Y. Matsunaga, T. Yamamoto, Oita University, Oita-shi, Japan; T. Sakuma, Oita University, Oita, Japan; H. Hosoda, Tokyo Institute of Technology, Yokohama, Japan; S. Miyazaki, University of Tsukuba, Tsukuba, Japan
Since Ti-Ni alloys have superior shape memory and superelastic properties, they have been applied as biomedical materials. However, it has been reported that pure Ni is a toxic element and causes Ni-hypersensitivity. Although clear Ni-hypersensitivity to human body in Ti-Ni alloys has not been reported yet, its risk has been pointed out because Ti-Ni alloys contain about 50mol% of Ni. Therefore, it is preferable to develop safe Ni-free Ti-based shape memory alloys. Many b-type Ti-based alloys have been investigated and the appearance of the shape memory effect and the superelasticity has been confirmed in Ti-Nb based alloys and Ti-Mo based alloys. In this work, the superelastic behavior of Ti-Nb-Mo-Al alloys was investigated. The chemical compositions of the alloys were Ti-8Nb-4Mo-3Al, Ti-8Nb-(5-6)Mo-5Al and Ti- (10-12)Nb-4Mo-5Al (mol%).In order to investigate the superelastic behavior, tensile tests were carried out at various temperatures. The superelastic behavior such as Young’s modulus, recovery transformation strain, and critical yield stress are estimated in relation to the Nb and Mo contents and the annealing temperature. The effects of Nb content, Mo content, and annealing temperature on the superelastic characteristics will be discussed.

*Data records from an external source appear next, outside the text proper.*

-- ==== Sys2Proof/Proofs/StepBoundaries.lean ====
section
/-!
SUPPORT. Proofs/StepBoundaries.lean: what a step boundary does, by what waits at it: it changes nothing, counts failing control
structures only, starts a portion, or counts itself (R178, R179, R210, R212, R262, R364); and a group whose state no register of
ENG_IMG_GROUPS holds, under which no portion starts.
-/
namespace Sys2Proof.Machine

/-! ### The time of a boundary -/

section
variable (time : Nat) (s : State)

/-- A command's time is noted and counter TIME advances. -/
theorem atTime_touches : Touches [.flds, .now] pmcKey s (atTime time s) := by
  have hcount : Touches [.flds, .now] pmcKey s (if clocked s then countEv 0xEE8 (max s.now time / 10 - s.now / 10) s else s) :=
    .ite ((Touches.refl s).countEv fun _ => id) (.refl s)
  refine hcount.keep (m := [.now]) fun p hp => ?_
  cases p with
  | now => exact absurd hp (by decide)
  | _ => rfl

theorem isEntry_atTime : isEntry (atTime time s) = isEntry s := congrArg (· == 1) ((atTime_touches time s).getF (by decide))

theorem nextPortion_atTime : nextPortion (atTime time s) = nextPortion s := by
  have hk := (atTime_touches time s).parts
  rw [nextPortion, nextPortion, hk .suspended rfl, hk .ctl rfl, hk .inbox rfl]

end

/-- A register that holds no counter reads the same at a boundary's time. -/
theorem getF_atTime {f : Fld} (hf : pmcKey (fldKey f .a) = false) (time : Nat) (s : State) : getF (atTime time s) f = getF s f :=
  (atTime_touches time s).getF hf

/-! ### A boundary by what waits at it (R179, R262) -/

section
variable {s : State} (time : Nat) (host : HostMem) (places : List Nat) (lost : List (Bool × List (Fin 4096)))

/-- R179: no boundary falls while a portion runs, nor before the module is READY. -/
theorem exec_stepBoundary_unfit (h : s.boot.stage ≠ .ready ∨ s.portion ≠ none) :
    exec (.stepBoundary time host places lost) s = .next s :=
  congrArg Host.Outcome.next (if_pos (h.imp_right Option.isSome_iff_ne_none.mpr))

theorem exec_stepBoundary_fit (hr : s.boot.stage = .ready) (hp : s.portion = none) :
    exec (.stepBoundary time host places lost) s =
      .next (let s1 := controlChecks lost (atTime time s)
        if s1.suspended.isSome && s1.ctl.lcRan then s1
        else if !isEntry s1 then otherBoundary places s1
        else if (nextPortion s1).isSome then startNext places s1
        else startNext places (entryBoundary host places s1)) :=
  congrArg Host.Outcome.next (if_neg (by simp [hr, hp]))

/-- R178, R262: at an entry module with a step waiting, nothing but the step's portion starts. -/
theorem exec_stepBoundary_waiting (hr : s.boot.stage = .ready) (hp : s.portion = none) (he : isEntry s = true) {h : StepHeader}
    (hn : nextPortion s = some h) (hs : s.suspended = none ∨ s.ctl.lcRan = false) :
    exec (.stepBoundary time host places []) s = .next (startNext places (atTime time s)) := by
  have hk := (atTime_touches time s).parts
  have hbetween : ((atTime time s).suspended.isSome && (atTime time s).ctl.lcRan) = false := by
    rw [hk .suspended rfl, hk .ctl rfl]
    obtain hs | hs := hs <;> simp [hs]
  rw [exec_stepBoundary_fit time host places [] hr hp]
  simp only [controlChecks, List.foldl_nil, hbetween, isEntry_atTime, he, nextPortion_atTime, hn]
  rfl

end

/-! ### Between an LC portion and the one it pre-empted (R212, R262) -/

/-- R212: a failing control structure is counted, and condemns contexts. -/
theorem controlChecks_kept (lost : List (Bool × List (Fin 4096))) (s : State) : keptBut [.flds, .ctxs] s (controlChecks lost s) := by
  have hmod : ∀ (t : State) (c : Nat), keptBut [.ctxs] t (modCtx t c fun k => { k with condemned := true }) := fun t c => by
    unfold modCtx
    split
    · intro p hp
      cases p with
      | ctxs => exact absurd hp (by decide)
      | _ => rfl
    · exact keptBut_refl _ _
  refine foldl_kept lost s fun t x => ?_
  have hcount : keptBut [.flds] t (bump t Reg.MEM_DRAM_DETECT (if x.1 then 2 else 1)) := bump_kept _ _ _
  exact keptBut_ite (keptBut_trans hcount (foldl_kept _ _ hmod)) (hcount.mono (by decide))

/-- R212, R262: before the pre-empted portion resumes, only failing control structures are counted. -/
theorem exec_stepBoundary_between {s : State} (time : Nat) (host : HostMem) (places : List Nat) (lost : List (Bool × List (Fin 4096)))
    (hr : s.boot.stage = .ready) (hnone : s.portion = none) (hs : s.suspended ≠ none) (hl : s.ctl.lcRan = true) :
    exec (.stepBoundary time host places lost) s = .next (controlChecks lost (atTime time s)) := by
  have hk := keptBut_trans (atTime_touches time s).parts (controlChecks_kept lost (atTime time s))
  have hsusp : (controlChecks lost (atTime time s)).suspended = s.suspended := hk .suspended rfl
  have hctl : (controlChecks lost (atTime time s)).ctl = s.ctl := hk .ctl rfl
  rw [exec_stepBoundary_fit time host places lost hr hnone]
  simp only [hsusp, hctl, hl, Option.isSome_iff_ne_none.mpr hs, Bool.and_self, if_true]

/-! ### A portion starts (R178, R210, R364) -/

/-- No counter stands where ENG_IMG_GROUPS holds a group's state. -/
theorem pmcKey_group : ∀ g : Fin 64, pmcKey (fldKey (Reg.ENG_IMG_GROUPS_GROUP g) .a) = false := by decide

/-- The groups whose states ENG_IMG_GROUPS holds serve as before when the time has advanced. -/
theorem groupsServe_atTime {s : State} (hg : ∀ i, s.img = some i → ∀ g ∈ i.groups, g.idx < 64) (time : Nat) (draft : Bool) :
    groupsServe (atTime time s) draft = groupsServe s draft := by
  unfold groupsServe
  rw [(atTime_touches time s).parts .img rfl]
  cases hi : s.img with
  | none => rfl
  | some i =>
    refine Bool.eq_iff_iff.mpr ?_
    simp only [List.all_eq_true]
    refine forall₂_congr fun g hm => ?_
    rw [groupState, getF_atTime (pmcKey_group ⟨g.idx, hg i hi g hm⟩)]
    rfl

/-- The page rules of every step up to this one have been applied. -/
theorem catchUp_applied {places : List Nat} {h : StepHeader} {s : State}
    (ha : ∀ x ∈ s.inbox, x.step ≤ h.step → x.step ∈ s.ctl.applied) : catchUp places h s = s := by
  have hnone : s.inbox.filter (fun x => decide (x.step ≤ h.step) && !s.ctl.applied.contains x.step) = [] :=
    List.filter_eq_nil_iff.mpr fun x hx => by simpa using ha x hx
  rw [catchUp, hnone]
  rfl

/-- The step leaves the waiting ones. -/
def takeStep (h : StepHeader) (s : State) : State :=
  { s with inbox := s.inbox.filter (fun x => x.step != h.step), ctl.applied := s.ctl.applied.filter (· != h.step) }

theorem startNext_serves {places : List Nat} {s : State} {h : StepHeader} (hn : nextPortion s = some h)
    (hg : groupsServe s (usesDraft s h) = true) (ha : ∀ x ∈ s.inbox, x.step ≤ h.step → x.step ∈ s.ctl.applied) :
    startNext places s = startPortion h (leasesOf s h) (takeStep h s) := by
  simp only [startNext, hn, hg, catchUp_applied ha]
  rfl

/-- R210: every core is at the start of its list and runs. -/
theorem coreGet_startPortion (h : StepHeader) (leases : List Nat) (s : State) (c : Nat) :
    (coreGet (startPortion h leases s) c).nextIndex = 0 ∧ (coreGet (startPortion h leases s) c).stop = .run := by
  simp only [coreGet, startPortion]
  induction s.cores with
  | nil => exact ⟨rfl, rfl⟩
  | cons x l ih =>
    obtain ⟨j, k⟩ := x
    by_cases hj : j = c
    · simp [smGet, hj]
    · simpa [smGet, hj] using ih

theorem startPortion_kept (h : StepHeader) (leases : List Nat) (s : State) :
    keptBut [.barriers, .cores, .portion, .ctl] s (startPortion h leases s) := fun p hp => by
  cases p with
  | barriers | cores | portion | ctl => exact absurd hp (by decide)
  | _ => rfl

theorem takeStep_kept (h : StepHeader) (s : State) : keptBut [.inbox, .ctl] s (takeStep h s) := fun p hp => by
  cases p with
  | inbox | ctl => exact absurd hp (by decide)
  | _ => rfl

/-- R364: no portion starts whose groups do not serve. -/
theorem startNext_broken {places : List Nat} {s : State} {h : StepHeader} (hn : nextPortion s = some h)
    (hg : groupsServe s (usesDraft s h) = false) : startNext places s = s := by
  simp only [startNext, hn, hg]
  rfl

/-- R178, R210, R262: the step's portion starts where its groups serve and ENG_IMG_GROUPS holds the state of each. -/
theorem stepBoundary_starts {s : State} {h : StepHeader} (time : Nat) (host : HostMem) (places : List Nat) (hr : s.boot.stage = .ready)
    (hnone : s.portion = none) (he : isEntry s = true) (hn : nextPortion s = some h)
    (hidx : ∀ i, s.img = some i → ∀ g ∈ i.groups, g.idx < 64) (hg : groupsServe s (usesDraft s h) = true)
    (hs : s.suspended = none ∨ s.ctl.lcRan = false) (ha : ∀ x ∈ s.inbox, x.step ≤ h.step → x.step ∈ s.ctl.applied) :
    ∃ t, exec (.stepBoundary time host places []) s = .next t ∧
      t.portion = some { hdr := h, start := max s.now time, leases := leasesOf s h } ∧
      t.inbox = s.inbox.filter (fun x => x.step != h.step) ∧ t.ctl.applied = s.ctl.applied.filter (· != h.step) ∧
      t.ctl.lcRan = s.suspended.isSome ∧ t.barriers = [] ∧ (∀ c, (coreGet t c).nextIndex = 0 ∧ (coreGet t c).stop = .run) ∧
      keptBut [.flds, .now, .inbox, .ctl, .barriers, .cores, .portion] s t := by
  have hk := (atTime_touches time s).parts
  have hctxs : (atTime time s).ctxs = s.ctxs := hk .ctxs rfl
  have hinbox : (atTime time s).inbox = s.inbox := hk .inbox rfl
  have hctl : (atTime time s).ctl = s.ctl := hk .ctl rfl
  have hsusp : (atTime time s).suspended = s.suspended := hk .suspended rfl
  have hdraft : usesDraft (atTime time s) h = usesDraft s h := by simp only [usesDraft, hctxs]
  have hserve : groupsServe (atTime time s) (usesDraft (atTime time s) h) = true := by rw [groupsServe_atTime hidx, hdraft, hg]
  have hleases : leasesOf (atTime time s) h = leasesOf s h := by simp only [leasesOf, hctxs]
  have hexec : exec (.stepBoundary time host places []) s = .next (startPortion h (leasesOf s h) (takeStep h (atTime time s))) := by
    rw [exec_stepBoundary_waiting time host places hr hnone he hn hs, startNext_serves ((nextPortion_atTime time s).trans hn)
      hserve (by rwa [hinbox, hctl]), hleases]
  refine ⟨_, hexec, rfl, congrArg (List.filter _) hinbox, congrArg (fun x : CtlSt => x.applied.filter (· != h.step)) hctl,
    congrArg Option.isSome hsusp, rfl, coreGet_startPortion h _ _, ?_⟩
  exact (keptBut_trans (keptBut_trans hk (takeStep_kept h _)) (startPortion_kept h _ _)).mono (by decide)

/-! ### A boundary at which nothing is due (R179) -/

/-- There is no image and nothing that a boundary acts on. -/
structure NothingDue (s : State) : Prop where
  img : s.img = none
  suspended : s.suspended = none
  inbox : s.inbox = []
  ctxs : s.ctxs = []
  clients : s.clients = []
  wts : s.wts = {}
  fab : s.fab = {}
  sec : s.sec = {}
  ctl : s.ctl = {}

theorem foldl_eq_self {α β : Type} {f : β → α → β} {b : β} {l : List α} (h : ∀ x ∈ l, f b x = b) : l.foldl f b = b := by
  induction l with
  | nil => rfl
  | cons x l ih => rw [List.foldl_cons, h x List.mem_cons_self, ih fun y hy => h y (List.mem_cons_of_mem _ hy)]

/-- No fence of a core and no retirement of a vault waits for a boundary (R216, R289). -/
def PendingFree (s : State) : Prop :=
  (∀ c, c < 192 → getBit s (Reg.NOC_FENCE_PENDING (c / 32)) (c % 32) = false) ∧ ∀ v, v < 32 → getF s (vaultState v) ≠ 1

theorem applyPending_free {s : State} (h : PendingFree s) : applyPending s = s := by
  have hcores : (List.range 192).foldl (fun t c =>
      if getBit t (Reg.NOC_FENCE_PENDING (c / 32)) (c % 32) && !isMappedCore t c then shutterCore c 0 t else t) s = s :=
    foldl_eq_self fun c hc => if_neg (by simp [h.1 c (List.mem_range.mp hc)])
  unfold applyPending
  rw [hcores]
  exact foldl_eq_self fun v hv => if_neg (by simp [h.2 v (List.mem_range.mp hv)])

theorem latchLayers_kept (s : State) : keptBut [.layerSlots] s (latchLayers s) := fun p hp => by
  cases p with
  | layerSlots => exact absurd hp (by decide)
  | _ => rfl

/-- The boundary is counted, and the tenants' view of the pool is taken (R191, R481). -/
def boundaryCounted (s : State) : State :=
  { kvBoundary s with boundaries := s.boundaries + 1, snp.steps := s.snp.steps + 1 }

namespace NothingDue
variable {s : State}

/-- Registers, the time and the layers of the PMC slots make nothing due. -/
theorem of_kept {l : List Part} {t : State} (h : NothingDue s) (g : keptBut l s t)
    (hl : ∀ p ∈ l, p ∈ [Part.flds, .now, .layerSlots] := by decide) : NothingDue t := by
  have hk : ∀ p, p ∉ [Part.flds, .now, .layerSlots] → State.same p s t := fun p hp =>
    g p (by rw [List.contains_eq_mem, decide_eq_false_iff_not]; exact fun hm => hp (hl p hm))
  exact ⟨(hk .img (by decide)).trans h.img, (hk .suspended (by decide)).trans h.suspended, (hk .inbox (by decide)).trans h.inbox,
    (hk .ctxs (by decide)).trans h.ctxs, (hk .clients (by decide)).trans h.clients, (hk .wts (by decide)).trans h.wts,
    (hk .fab (by decide)).trans h.fab, (hk .sec (by decide)).trans h.sec, (hk .ctl (by decide)).trans h.ctl⟩

/-- The state with no image and nothing due. -/
def cleared (s : State) : State :=
  { s with img := none, suspended := none, inbox := [], ctxs := [], clients := [], wts := {}, fab := {}, sec := {}, ctl := {} }

theorem eq_cleared (h : NothingDue s) : s = cleared s := by
  rw [cleared, ← h.img, ← h.suspended, ← h.inbox, ← h.ctxs, ← h.clients, ← h.wts, ← h.fab, ← h.sec, ← h.ctl]

/-- Every slot of the key store is free. -/
theorem lease_eq (h : NothingDue s) {n : Nat} {l : Lease} (hl : s.sec.ks.leases[n]? = some l) : l = {} := by
  rw [h.sec] at hl
  exact List.eq_of_mem_replicate (List.mem_of_getElem? hl)

/-- No lease ends or finishes (R450). -/
theorem leaseBoundary_eq (h : NothingDue s) (step : Nat) : leaseBoundary step s = s := by
  have hends : ∀ n, leaseEnds step s n = s := fun n => by
    unfold leaseEnds
    split
    · rfl
    · next l hl => rw [h.lease_eq hl]
  have hfinishes : ∀ n, leaseFinishes step s n = s := fun n => by
    unfold leaseFinishes
    split
    · rfl
    · next l hl => rw [h.lease_eq hl]; rfl
  rw [leaseBoundary, List.foldl_fixed' hends, List.foldl_fixed' hfinishes]

/-- No context commits, no quota changes and no tenant is over its quota (R179, R181). -/
theorem applyDue_eq (h : NothingDue s) (places : List Nat) (step : Nat) : applyQuotas step (applyCommits places s) = s := by
  have hcommits : applyCommits places (cleared s) = cleared s := rfl
  have hquota : ∀ n, quotaChange step s n = s := fun n => by
    unfold quotaChange
    split
    · rfl
    · next l hl => rw [h.lease_eq hl]
  rw [← h.eq_cleared] at hcommits
  rw [hcommits, applyQuotas, List.foldl_fixed' hquota]
  refine foldl_eq_self fun l hl => if_pos ?_
  obtain ⟨n, hn⟩ := List.mem_iff_getElem?.mp hl
  rw [h.lease_eq hn]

Summary: The superelastic behavior of Ti-Nb-Mo-Al biomedical alloys was investigated. The chemical compositions of the alloys were Ti-8Nb-4Mo-3Al, Ti-8Nb-(5-6)Mo-5Al and Ti- (10-12)Nb-4Mo-5Al (mol%). In order to investigate the superelastic behavior, tensile tests were carried out at various temperatures. The superelastic behavior such as Young’s modulus, recovery transformation strain, and critical yield stress are estimated in relation to the Nb and Mo contents and the annealing temperature. Main results are summarized as follows. Young’s modulus decreases with increasing Nb and Mo content. The recovery transformation strain increases with increasing Nb content, but it becomes maximum in the vicinity of 5mol% of Mo.